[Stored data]
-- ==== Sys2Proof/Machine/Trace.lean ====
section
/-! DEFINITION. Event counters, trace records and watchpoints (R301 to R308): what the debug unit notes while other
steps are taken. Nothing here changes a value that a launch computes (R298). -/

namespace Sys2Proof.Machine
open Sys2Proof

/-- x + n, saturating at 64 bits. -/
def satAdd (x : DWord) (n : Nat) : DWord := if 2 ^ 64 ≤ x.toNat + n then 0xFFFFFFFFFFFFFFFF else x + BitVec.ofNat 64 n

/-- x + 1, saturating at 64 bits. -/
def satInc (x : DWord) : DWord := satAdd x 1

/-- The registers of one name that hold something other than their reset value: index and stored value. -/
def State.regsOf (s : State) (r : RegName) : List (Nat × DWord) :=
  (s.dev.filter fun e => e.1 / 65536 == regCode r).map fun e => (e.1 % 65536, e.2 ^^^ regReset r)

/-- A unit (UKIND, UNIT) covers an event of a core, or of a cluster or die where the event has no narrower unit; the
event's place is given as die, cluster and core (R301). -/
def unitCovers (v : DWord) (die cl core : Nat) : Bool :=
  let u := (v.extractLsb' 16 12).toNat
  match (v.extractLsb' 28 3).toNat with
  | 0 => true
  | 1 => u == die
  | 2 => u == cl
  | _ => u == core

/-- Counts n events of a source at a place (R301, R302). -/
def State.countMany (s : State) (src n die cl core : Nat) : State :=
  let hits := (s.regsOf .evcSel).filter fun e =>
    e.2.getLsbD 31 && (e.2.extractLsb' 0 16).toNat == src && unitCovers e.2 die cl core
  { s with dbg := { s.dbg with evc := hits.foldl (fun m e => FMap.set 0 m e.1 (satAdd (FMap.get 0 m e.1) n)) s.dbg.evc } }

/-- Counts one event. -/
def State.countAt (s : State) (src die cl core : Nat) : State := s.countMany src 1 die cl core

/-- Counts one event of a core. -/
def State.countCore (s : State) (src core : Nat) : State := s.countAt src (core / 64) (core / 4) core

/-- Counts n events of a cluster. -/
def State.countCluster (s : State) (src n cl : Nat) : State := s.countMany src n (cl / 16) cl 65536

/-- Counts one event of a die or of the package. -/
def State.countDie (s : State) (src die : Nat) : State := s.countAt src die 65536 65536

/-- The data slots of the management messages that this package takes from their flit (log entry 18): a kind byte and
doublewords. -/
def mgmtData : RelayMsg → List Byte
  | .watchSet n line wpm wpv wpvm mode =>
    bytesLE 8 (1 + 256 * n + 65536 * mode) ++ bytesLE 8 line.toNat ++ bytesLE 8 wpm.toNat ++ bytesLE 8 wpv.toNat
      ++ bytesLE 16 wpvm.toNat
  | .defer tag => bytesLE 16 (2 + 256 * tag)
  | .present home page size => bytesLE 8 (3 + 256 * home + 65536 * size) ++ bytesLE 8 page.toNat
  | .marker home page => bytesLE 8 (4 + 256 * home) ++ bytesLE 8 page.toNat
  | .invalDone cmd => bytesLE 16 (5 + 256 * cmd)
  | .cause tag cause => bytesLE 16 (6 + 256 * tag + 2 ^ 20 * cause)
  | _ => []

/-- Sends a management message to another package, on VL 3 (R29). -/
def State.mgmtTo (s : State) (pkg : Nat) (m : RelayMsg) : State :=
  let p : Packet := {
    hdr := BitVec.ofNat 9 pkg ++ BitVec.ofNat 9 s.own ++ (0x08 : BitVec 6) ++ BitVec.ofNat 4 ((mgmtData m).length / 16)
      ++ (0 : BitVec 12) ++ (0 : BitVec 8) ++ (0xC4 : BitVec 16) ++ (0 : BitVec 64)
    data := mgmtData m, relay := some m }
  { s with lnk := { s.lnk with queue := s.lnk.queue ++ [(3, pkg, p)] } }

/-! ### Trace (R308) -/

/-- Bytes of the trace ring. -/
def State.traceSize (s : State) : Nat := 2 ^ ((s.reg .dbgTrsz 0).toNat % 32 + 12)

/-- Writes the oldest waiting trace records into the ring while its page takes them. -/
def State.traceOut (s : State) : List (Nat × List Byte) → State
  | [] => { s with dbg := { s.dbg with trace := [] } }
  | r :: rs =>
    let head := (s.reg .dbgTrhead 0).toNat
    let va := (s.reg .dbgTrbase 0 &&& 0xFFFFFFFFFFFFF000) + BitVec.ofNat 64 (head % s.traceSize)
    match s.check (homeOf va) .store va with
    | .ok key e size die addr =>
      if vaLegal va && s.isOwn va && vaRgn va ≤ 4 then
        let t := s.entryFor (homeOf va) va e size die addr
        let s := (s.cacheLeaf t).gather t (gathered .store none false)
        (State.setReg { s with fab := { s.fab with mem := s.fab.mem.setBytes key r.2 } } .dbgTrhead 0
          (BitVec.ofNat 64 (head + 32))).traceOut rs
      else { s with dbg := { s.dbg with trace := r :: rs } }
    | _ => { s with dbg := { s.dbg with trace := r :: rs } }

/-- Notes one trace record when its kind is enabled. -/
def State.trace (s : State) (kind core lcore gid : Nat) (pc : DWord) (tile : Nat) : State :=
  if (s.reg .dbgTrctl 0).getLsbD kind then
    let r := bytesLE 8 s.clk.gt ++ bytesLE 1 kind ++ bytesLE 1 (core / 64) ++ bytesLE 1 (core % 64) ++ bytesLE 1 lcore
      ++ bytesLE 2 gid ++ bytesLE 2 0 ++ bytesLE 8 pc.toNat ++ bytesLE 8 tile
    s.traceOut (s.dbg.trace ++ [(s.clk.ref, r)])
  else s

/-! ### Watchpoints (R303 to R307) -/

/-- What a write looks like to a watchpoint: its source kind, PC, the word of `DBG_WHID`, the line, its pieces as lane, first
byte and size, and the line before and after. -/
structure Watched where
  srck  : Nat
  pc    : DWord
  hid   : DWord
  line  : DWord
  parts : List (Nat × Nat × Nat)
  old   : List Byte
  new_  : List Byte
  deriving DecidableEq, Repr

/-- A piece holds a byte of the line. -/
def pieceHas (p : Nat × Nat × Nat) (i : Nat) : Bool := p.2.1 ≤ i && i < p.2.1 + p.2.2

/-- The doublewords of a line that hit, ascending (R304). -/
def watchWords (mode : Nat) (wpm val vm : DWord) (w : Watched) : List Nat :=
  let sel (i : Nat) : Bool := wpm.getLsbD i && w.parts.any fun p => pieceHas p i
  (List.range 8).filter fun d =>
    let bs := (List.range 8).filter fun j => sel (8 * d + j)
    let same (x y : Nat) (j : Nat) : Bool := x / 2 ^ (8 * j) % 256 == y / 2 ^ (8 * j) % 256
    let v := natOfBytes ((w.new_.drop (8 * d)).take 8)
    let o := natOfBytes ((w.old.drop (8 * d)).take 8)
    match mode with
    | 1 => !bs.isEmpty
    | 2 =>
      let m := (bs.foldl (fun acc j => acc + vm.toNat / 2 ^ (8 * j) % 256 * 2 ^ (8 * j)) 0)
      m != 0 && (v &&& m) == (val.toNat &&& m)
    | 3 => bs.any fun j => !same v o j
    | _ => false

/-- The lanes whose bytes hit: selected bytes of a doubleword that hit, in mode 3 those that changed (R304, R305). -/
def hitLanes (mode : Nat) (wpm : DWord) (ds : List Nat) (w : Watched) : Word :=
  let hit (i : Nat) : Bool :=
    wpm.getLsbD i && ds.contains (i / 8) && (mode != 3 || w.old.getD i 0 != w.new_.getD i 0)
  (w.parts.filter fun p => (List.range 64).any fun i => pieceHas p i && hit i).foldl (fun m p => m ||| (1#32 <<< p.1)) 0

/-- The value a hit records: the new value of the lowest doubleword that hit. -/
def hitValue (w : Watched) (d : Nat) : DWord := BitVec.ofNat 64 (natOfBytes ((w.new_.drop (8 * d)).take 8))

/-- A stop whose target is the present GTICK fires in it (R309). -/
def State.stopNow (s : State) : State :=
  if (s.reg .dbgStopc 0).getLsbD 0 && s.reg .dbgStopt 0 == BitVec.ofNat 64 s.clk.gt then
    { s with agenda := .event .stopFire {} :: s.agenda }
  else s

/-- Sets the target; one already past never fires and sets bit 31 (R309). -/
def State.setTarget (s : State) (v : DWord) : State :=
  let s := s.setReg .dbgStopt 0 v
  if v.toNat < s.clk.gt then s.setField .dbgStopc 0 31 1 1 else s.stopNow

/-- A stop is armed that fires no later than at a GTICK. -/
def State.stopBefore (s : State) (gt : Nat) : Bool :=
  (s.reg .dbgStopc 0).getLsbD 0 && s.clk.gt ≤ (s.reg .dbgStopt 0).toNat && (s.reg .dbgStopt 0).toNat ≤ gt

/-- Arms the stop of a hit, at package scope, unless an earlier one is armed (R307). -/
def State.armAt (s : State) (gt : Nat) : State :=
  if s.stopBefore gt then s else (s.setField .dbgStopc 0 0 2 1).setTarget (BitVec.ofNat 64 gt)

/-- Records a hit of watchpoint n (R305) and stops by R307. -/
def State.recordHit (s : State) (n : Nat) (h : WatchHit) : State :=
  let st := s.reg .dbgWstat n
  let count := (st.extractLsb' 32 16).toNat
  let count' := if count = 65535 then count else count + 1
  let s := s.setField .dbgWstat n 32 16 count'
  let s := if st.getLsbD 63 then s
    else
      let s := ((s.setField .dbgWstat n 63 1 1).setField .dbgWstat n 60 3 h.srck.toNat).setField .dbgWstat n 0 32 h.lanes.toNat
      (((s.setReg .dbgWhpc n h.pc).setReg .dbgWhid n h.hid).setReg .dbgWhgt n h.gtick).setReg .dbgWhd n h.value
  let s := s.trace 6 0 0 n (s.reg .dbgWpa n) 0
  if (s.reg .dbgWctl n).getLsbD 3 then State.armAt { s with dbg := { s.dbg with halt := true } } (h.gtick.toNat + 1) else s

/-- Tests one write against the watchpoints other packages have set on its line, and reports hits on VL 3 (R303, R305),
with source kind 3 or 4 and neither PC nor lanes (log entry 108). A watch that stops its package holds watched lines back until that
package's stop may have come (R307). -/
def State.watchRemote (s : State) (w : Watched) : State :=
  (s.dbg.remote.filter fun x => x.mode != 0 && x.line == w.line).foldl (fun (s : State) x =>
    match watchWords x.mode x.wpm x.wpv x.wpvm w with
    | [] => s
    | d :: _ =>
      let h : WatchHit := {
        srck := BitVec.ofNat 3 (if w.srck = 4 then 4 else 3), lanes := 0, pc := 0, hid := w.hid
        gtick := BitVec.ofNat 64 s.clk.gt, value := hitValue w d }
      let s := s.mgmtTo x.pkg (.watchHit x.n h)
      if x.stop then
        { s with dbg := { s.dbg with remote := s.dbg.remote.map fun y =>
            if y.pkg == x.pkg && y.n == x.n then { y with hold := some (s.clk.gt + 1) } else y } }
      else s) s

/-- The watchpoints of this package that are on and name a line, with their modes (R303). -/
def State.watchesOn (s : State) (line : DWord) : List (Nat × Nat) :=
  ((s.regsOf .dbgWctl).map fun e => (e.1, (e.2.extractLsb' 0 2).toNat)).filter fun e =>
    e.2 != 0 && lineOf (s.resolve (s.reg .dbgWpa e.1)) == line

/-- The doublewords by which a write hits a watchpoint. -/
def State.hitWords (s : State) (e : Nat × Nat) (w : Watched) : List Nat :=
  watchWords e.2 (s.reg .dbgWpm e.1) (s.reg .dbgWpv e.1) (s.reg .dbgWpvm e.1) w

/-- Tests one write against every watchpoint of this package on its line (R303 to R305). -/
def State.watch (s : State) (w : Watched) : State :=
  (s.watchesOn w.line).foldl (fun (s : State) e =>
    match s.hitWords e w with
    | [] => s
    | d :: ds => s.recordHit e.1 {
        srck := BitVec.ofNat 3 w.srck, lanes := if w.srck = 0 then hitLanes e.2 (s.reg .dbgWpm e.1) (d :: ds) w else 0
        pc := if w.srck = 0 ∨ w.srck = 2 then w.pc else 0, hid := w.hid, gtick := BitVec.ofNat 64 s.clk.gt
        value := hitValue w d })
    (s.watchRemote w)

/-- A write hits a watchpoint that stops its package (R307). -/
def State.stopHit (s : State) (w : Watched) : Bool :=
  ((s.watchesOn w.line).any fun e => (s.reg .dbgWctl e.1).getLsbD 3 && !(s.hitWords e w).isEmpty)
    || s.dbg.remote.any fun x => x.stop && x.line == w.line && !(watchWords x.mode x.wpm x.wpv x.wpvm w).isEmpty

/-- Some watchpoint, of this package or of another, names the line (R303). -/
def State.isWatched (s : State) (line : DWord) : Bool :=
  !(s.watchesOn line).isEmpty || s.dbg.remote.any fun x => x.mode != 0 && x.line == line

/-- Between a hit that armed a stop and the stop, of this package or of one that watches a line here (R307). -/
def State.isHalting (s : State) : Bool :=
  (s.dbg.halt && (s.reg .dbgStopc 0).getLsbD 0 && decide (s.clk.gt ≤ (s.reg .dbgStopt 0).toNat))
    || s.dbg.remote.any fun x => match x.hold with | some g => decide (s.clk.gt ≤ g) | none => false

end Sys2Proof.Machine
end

WHAT TO WORK ON: Respond with only the number of lines in the data that include the string "addr".

SOLUTION: 2